— WHAT IS NEEDED —
With the material below, print exactly the lines between the line holding "-- ==== Sys2Proof/Certificates/Slice0/Obligations.lean" and the line holding "decode 0b0000000011100000#16 = .ok .cls ∧", inclusive. Add nothing else.

═══ TASK DATA

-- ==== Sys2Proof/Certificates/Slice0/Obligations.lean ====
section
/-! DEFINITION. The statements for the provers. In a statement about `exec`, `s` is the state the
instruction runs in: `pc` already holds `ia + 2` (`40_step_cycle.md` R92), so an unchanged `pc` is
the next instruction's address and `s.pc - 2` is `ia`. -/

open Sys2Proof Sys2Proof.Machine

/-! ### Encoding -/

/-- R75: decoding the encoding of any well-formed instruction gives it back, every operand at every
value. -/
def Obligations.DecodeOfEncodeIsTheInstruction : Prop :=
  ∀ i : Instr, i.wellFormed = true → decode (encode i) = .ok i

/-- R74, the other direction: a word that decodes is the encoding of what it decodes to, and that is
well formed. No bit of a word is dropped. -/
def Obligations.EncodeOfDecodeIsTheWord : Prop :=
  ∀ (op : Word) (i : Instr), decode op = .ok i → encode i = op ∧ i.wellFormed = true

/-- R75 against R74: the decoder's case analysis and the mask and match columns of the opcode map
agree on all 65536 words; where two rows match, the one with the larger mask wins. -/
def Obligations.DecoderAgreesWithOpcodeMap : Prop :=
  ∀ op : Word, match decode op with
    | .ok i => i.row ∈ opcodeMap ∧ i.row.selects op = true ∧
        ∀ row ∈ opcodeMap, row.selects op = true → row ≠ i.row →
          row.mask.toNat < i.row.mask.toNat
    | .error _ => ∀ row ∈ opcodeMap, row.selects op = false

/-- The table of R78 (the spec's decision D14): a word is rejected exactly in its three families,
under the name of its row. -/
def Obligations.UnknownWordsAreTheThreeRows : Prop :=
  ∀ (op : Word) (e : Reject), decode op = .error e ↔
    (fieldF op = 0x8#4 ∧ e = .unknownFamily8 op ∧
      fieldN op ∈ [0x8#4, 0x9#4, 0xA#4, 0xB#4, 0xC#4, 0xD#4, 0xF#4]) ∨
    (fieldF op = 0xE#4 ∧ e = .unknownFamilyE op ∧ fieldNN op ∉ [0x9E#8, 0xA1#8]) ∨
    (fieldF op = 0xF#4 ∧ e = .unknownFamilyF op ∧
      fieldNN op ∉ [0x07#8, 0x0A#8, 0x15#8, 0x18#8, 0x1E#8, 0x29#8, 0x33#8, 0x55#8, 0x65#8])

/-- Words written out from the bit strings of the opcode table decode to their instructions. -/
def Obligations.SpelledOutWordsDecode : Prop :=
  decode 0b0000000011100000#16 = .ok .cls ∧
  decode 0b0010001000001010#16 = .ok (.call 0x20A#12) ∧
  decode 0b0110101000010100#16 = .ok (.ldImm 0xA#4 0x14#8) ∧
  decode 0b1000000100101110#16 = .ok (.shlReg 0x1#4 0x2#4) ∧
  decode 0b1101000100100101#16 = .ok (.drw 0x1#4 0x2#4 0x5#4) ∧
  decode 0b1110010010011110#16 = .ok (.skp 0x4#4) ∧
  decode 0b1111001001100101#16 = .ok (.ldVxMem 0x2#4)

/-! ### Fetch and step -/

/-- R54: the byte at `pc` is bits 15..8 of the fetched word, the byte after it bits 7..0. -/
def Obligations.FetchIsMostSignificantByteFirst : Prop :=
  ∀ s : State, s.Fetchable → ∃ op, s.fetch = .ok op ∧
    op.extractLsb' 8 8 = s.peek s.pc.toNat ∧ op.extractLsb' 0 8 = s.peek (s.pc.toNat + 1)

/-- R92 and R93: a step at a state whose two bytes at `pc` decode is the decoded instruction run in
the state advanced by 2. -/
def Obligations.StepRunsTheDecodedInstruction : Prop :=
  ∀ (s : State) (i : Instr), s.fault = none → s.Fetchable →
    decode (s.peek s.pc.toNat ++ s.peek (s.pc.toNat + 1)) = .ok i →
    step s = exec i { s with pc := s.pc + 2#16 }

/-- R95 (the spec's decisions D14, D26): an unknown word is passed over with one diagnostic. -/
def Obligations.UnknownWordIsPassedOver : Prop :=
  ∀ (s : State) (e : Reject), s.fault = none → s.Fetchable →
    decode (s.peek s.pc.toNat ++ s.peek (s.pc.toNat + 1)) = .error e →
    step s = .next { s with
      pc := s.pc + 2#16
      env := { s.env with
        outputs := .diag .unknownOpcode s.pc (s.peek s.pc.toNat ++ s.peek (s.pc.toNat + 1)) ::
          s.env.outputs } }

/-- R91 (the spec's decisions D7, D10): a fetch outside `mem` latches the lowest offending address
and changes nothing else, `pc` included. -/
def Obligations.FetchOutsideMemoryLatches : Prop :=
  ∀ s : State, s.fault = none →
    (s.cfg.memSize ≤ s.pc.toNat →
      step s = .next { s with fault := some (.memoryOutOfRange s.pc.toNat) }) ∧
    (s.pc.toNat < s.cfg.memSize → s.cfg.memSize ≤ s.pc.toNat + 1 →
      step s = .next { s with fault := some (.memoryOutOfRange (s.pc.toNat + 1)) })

══════
═══ TASK DATA

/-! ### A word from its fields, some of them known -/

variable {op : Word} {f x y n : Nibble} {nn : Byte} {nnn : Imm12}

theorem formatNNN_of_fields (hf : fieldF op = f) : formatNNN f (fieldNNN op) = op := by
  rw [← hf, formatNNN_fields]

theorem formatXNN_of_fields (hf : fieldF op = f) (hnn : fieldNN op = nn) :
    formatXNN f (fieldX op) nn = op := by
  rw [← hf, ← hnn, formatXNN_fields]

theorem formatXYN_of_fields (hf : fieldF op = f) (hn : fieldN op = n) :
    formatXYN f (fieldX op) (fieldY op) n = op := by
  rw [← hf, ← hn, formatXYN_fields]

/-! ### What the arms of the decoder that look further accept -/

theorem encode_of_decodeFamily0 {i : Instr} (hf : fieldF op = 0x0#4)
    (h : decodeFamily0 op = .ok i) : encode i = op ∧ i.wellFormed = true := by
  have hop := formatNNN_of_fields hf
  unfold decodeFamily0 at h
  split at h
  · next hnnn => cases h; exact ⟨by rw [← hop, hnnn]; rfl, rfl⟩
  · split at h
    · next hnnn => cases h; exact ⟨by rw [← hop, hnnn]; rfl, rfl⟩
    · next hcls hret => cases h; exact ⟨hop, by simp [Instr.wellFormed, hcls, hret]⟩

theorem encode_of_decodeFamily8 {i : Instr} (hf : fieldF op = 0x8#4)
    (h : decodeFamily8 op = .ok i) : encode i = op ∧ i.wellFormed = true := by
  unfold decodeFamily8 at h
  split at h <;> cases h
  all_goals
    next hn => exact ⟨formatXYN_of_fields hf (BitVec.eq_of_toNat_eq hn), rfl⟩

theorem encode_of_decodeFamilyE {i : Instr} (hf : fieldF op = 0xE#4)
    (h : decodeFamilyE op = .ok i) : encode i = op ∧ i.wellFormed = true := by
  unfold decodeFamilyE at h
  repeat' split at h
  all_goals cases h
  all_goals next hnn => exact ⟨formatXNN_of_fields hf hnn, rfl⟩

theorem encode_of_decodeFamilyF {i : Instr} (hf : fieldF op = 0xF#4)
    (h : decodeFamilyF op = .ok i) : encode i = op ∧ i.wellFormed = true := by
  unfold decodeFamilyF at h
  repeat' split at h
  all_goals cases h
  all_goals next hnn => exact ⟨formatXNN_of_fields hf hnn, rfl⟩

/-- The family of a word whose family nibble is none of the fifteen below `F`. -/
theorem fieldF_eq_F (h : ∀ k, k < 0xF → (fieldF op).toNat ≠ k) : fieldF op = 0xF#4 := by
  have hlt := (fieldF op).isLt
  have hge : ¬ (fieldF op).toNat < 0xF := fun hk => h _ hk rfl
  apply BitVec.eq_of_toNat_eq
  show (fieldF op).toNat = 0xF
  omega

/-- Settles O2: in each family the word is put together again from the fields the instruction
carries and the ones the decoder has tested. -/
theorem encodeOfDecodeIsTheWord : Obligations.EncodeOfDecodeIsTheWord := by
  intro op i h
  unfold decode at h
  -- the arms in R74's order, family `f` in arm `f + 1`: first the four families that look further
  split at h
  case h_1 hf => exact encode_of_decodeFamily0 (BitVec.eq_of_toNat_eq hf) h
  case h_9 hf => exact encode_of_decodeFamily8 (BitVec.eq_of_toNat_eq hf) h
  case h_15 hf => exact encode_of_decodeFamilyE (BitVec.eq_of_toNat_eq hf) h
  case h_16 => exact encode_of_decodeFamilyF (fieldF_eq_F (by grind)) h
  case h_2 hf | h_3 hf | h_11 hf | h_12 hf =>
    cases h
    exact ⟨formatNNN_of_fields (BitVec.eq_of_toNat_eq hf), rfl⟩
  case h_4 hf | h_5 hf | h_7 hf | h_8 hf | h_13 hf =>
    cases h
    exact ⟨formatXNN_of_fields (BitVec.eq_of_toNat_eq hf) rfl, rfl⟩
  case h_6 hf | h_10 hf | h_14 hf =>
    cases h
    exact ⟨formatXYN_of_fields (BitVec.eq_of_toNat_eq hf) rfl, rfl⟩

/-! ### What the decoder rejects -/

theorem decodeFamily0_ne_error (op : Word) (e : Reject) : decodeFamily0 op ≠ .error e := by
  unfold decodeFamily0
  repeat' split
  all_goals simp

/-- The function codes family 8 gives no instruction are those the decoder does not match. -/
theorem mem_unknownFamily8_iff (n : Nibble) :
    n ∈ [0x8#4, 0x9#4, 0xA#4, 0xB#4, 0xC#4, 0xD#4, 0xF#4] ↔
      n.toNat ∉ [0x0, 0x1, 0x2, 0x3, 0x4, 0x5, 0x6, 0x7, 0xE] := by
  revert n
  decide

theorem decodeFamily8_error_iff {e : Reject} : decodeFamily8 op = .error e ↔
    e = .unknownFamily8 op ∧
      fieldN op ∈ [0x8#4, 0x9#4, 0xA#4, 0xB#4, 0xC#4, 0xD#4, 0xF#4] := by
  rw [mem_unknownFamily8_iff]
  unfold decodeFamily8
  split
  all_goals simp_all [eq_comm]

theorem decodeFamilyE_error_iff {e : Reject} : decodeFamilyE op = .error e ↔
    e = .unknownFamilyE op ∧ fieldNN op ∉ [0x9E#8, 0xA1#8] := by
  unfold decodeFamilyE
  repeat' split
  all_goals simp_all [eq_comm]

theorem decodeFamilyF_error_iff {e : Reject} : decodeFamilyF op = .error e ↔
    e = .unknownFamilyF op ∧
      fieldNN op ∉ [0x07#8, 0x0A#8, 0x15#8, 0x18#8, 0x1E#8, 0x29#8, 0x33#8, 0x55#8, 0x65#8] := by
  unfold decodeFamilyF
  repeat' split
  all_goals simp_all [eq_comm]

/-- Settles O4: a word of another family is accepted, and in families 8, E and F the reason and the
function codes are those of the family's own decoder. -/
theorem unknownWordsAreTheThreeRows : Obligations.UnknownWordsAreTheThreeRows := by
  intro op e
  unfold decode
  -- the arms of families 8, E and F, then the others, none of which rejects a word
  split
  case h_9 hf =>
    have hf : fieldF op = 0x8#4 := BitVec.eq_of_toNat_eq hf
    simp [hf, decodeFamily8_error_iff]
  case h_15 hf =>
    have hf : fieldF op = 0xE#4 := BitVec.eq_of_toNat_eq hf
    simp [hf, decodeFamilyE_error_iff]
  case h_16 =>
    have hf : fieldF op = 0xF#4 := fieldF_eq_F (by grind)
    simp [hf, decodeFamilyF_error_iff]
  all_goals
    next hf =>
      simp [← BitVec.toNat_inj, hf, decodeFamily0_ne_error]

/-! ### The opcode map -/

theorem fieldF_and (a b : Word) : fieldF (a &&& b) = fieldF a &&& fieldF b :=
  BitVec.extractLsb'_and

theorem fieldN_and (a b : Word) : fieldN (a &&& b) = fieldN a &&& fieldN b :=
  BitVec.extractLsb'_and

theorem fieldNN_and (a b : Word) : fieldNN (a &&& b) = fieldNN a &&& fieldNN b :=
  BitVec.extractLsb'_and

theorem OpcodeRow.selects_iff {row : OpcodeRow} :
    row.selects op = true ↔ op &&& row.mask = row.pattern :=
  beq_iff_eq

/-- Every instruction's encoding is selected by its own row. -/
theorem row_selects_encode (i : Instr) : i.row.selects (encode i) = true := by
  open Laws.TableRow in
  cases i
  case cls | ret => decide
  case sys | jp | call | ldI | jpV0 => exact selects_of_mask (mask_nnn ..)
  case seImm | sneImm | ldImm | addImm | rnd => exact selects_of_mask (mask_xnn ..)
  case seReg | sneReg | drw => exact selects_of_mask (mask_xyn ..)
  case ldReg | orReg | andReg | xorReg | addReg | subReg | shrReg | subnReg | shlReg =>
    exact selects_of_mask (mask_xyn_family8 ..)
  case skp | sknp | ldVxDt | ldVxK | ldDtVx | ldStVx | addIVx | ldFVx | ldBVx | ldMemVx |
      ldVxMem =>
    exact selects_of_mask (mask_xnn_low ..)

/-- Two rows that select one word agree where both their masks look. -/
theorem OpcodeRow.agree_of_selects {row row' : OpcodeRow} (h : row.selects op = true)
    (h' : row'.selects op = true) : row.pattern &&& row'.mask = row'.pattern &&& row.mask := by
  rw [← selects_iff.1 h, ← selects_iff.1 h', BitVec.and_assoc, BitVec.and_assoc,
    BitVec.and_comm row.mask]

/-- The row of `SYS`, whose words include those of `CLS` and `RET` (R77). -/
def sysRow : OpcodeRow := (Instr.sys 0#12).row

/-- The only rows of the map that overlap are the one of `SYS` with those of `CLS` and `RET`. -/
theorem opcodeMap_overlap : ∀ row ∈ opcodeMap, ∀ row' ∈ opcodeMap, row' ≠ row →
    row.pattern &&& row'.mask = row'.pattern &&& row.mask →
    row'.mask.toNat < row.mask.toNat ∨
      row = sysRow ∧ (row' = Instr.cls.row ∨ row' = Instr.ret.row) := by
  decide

══════

— RESULT OF THIS EXERCISE —
-- ==== Sys2Proof/Certificates/Slice0/Obligations.lean ====
section
/-! DEFINITION. The statements for the provers. In a statement about `exec`, `s` is the state the
instruction runs in: `pc` already holds `ia + 2` (`40_step_cycle.md` R92), so an unchanged `pc` is
the next instruction's address and `s.pc - 2` is `ia`. -/

open Sys2Proof Sys2Proof.Machine

/-! ### Encoding -/

/-- R75: decoding the encoding of any well-formed instruction gives it back, every operand at every
value. -/
def Obligations.DecodeOfEncodeIsTheInstruction : Prop :=
  ∀ i : Instr, i.wellFormed = true → decode (encode i) = .ok i

/-- R74, the other direction: a word that decodes is the encoding of what it decodes to, and that is
well formed. No bit of a word is dropped. -/
def Obligations.EncodeOfDecodeIsTheWord : Prop :=
  ∀ (op : Word) (i : Instr), decode op = .ok i → encode i = op ∧ i.wellFormed = true

/-- R75 against R74: the decoder's case analysis and the mask and match columns of the opcode map
agree on all 65536 words; where two rows match, the one with the larger mask wins. -/
def Obligations.DecoderAgreesWithOpcodeMap : Prop :=
  ∀ op : Word, match decode op with
    | .ok i => i.row ∈ opcodeMap ∧ i.row.selects op = true ∧
        ∀ row ∈ opcodeMap, row.selects op = true → row ≠ i.row →
          row.mask.toNat < i.row.mask.toNat
    | .error _ => ∀ row ∈ opcodeMap, row.selects op = false

/-- The table of R78 (the spec's decision D14): a word is rejected exactly in its three families,
under the name of its row. -/
def Obligations.UnknownWordsAreTheThreeRows : Prop :=
  ∀ (op : Word) (e : Reject), decode op = .error e ↔
    (fieldF op = 0x8#4 ∧ e = .unknownFamily8 op ∧
      fieldN op ∈ [0x8#4, 0x9#4, 0xA#4, 0xB#4, 0xC#4, 0xD#4, 0xF#4]) ∨
    (fieldF op = 0xE#4 ∧ e = .unknownFamilyE op ∧ fieldNN op ∉ [0x9E#8, 0xA1#8]) ∨
    (fieldF op = 0xF#4 ∧ e = .unknownFamilyF op ∧
      fieldNN op ∉ [0x07#8, 0x0A#8, 0x15#8, 0x18#8, 0x1E#8, 0x29#8, 0x33#8, 0x55#8, 0x65#8])

/-- Words written out from the bit strings of the opcode table decode to their instructions. -/
def Obligations.SpelledOutWordsDecode : Prop :=
  decode 0b0000000011100000#16 = .ok .cls ∧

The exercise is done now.